Stored dataset items:
@[simp] theorem State.wrByte_pending (s : State) (a : Nat) (v : BitVec 8) : (s.wrByte a v).pending = s.pending := by cases s; rfl
@[simp] theorem State.wrByte_out (s : State) (a : Nat) (v : BitVec 8) : (s.wrByte a v).out = s.out := by cases s; rfl
@[simp] theorem State.wrByte_mono (s : State) (a : Nat) (v : BitVec 8) : (s.wrByte a v).mono = s.mono := by cases s; rfl
@[simp] theorem State.wrByte_tod (s : State) (a : Nat) (v : BitVec 8) : (s.wrByte a v).tod = s.tod := by cases s; rfl
@[simp] theorem State.wrByte_draws (s : State) (a : Nat) (v : BitVec 8) : (s.wrByte a v).draws = s.draws := by cases s; rfl
@[simp] theorem State.wrByte_season (s : State) (a : Nat) (v : BitVec 8) : (s.wrByte a v).season = s.season := by cases s; rfl
@[simp] theorem State.wrByte_dict (s : State) (a : Nat) (v : BitVec 8) : (s.wrByte a v).dict = s.dict := by cases s; rfl
@[simp] theorem State.wrByte_shadow (s : State) (a : Nat) (v : BitVec 8) : (s.wrByte a v).shadow = s.shadow := by cases s; rfl
@[simp] theorem State.wrByte_ev (s : State) (a : Nat) (v : BitVec 8) : (s.wrByte a v).ev = s.ev := by cases s; rfl
@[simp] theorem State.wrByte_hif (s : State) (a : Nat) (v : BitVec 8) : (s.wrByte a v).hif = s.hif := by cases s; rfl
@[simp] theorem State.wrByte_rings (s : State) (a : Nat) (v : BitVec 8) : (s.wrByte a v).rings = s.rings := by cases s; rfl
@[simp] theorem State.wrByte_queues (s : State) (a : Nat) (v : BitVec 8) : (s.wrByte a v).queues = s.queues := by cases s; rfl
@[simp] theorem State.wrByte_ctl (s : State) (a : Nat) (v : BitVec 8) : (s.wrByte a v).ctl = s.ctl := by cases s; rfl
@[simp] theorem State.wrByte_le (s : State) (a : Nat) (v : BitVec 8) : (s.wrByte a v).le = s.le := by cases s; rfl
@[simp] theorem State.wrByte_cip (s : State) (a : Nat) (v : BitVec 8) : (s.wrByte a v).cip = s.cip := by cases s; rfl
@[simp] theorem State.wrByte_pw (s : State) (a : Nat) (v : BitVec 8) : (s.wrByte a v).pw = s.pw := by cases s; rfl
@[simp] theorem State.wrByte_disp (s : State) (a : Nat) (v : BitVec 8) : (s.wrByte a v).disp = s.disp := by cases s; rfl
@[simp] theorem State.wrByte_mt (s : State) (a : Nat) (v : BitVec 8) : (s.wrByte a v).mt = s.mt := by cases s; rfl
@[simp] theorem State.wrByte_sec (s : State) (a : Nat) (v : BitVec 8) : (s.wrByte a v).sec = s.sec := by cases s; rfl
@[simp] theorem State.wrByte_conf (s : State) (a : Nat) (v : BitVec 8) : (s.wrByte a v).conf = s.conf := by cases s; rfl
@[simp] theorem State.wrByte_ad (s : State) (a : Nat) (v : BitVec 8) : (s.wrByte a v).ad = s.ad := by cases s; rfl
@[simp] theorem State.wrByte_mm (s : State) (a : Nat) (v : BitVec 8) : (s.wrByte a v).mm = s.mm := by cases s; rfl
@[simp] theorem State.wrByte_tw (s : State) (a : Nat) (v : BitVec 8) : (s.wrByte a v).tw = s.tw := by cases s; rfl
@[simp] theorem State.wrByte_fb (s : State) (a : Nat) (v : BitVec 8) : (s.wrByte a v).fb = s.fb := by cases s; rfl
@[simp] theorem State.wrByte_speech (s : State) (a : Nat) (v : BitVec 8) : (s.wrByte a v).speech = s.speech := by cases s; rfl
@[simp] theorem State.wrByte_vd (s : State) (a : Nat) (v : BitVec 8) : (s.wrByte a v).vd = s.vd := by cases s; rfl
@[simp] theorem State.wrByte_cp (s : State) (a : Nat) (v : BitVec 8) : (s.wrByte a v).cp = s.cp := by cases s; rfl
@[simp] theorem State.wrByte_en (s : State) (a : Nat) (v : BitVec 8) : (s.wrByte a v).en = s.en := by cases s; rfl
@[simp] theorem State.wrByte_tm (s : State) (a : Nat) (v : BitVec 8) : (s.wrByte a v).tm = s.tm := by cases s; rfl
@[simp] theorem State.wrByte_ig (s : State) (a : Nat) (v : BitVec 8) : (s.wrByte a v).ig = s.ig := by cases s; rfl
@[simp] theorem State.wrByte_rd (s : State) (a : Nat) (v : BitVec 8) (j : Nat) : (s.wrByte a v).rd j = s.rd j := by cases s; rfl
@[simp] theorem State.wrByte_q (s : State) (a : Nat) (v : BitVec 8) (j : Nat) : (s.wrByte a v).q j = s.q j := by cases s; rfl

## WORK INSTRUCTION
Start with the line above that contains "s.le := by cases s; rfl" and stop after the line that contains "s.mt := by cases s; rfl". Output those lines exactly, and only those.

## YOUR RESPONSE
@[simp] theorem State.wrByte_le (s : State) (a : Nat) (v : BitVec 8) : (s.wrByte a v).le = s.le := by cases s; rfl
@[simp] theorem State.wrByte_cip (s : State) (a : Nat) (v : BitVec 8) : (s.wrByte a v).cip = s.cip := by cases s; rfl
@[simp] theorem State.wrByte_pw (s : State) (a : Nat) (v : BitVec 8) : (s.wrByte a v).pw = s.pw := by cases s; rfl
@[simp] theorem State.wrByte_disp (s : State) (a : Nat) (v : BitVec 8) : (s.wrByte a v).disp = s.disp := by cases s; rfl
@[simp] theorem State.wrByte_mt (s : State) (a : Nat) (v : BitVec 8) : (s.wrByte a v).mt = s.mt := by cases s; rfl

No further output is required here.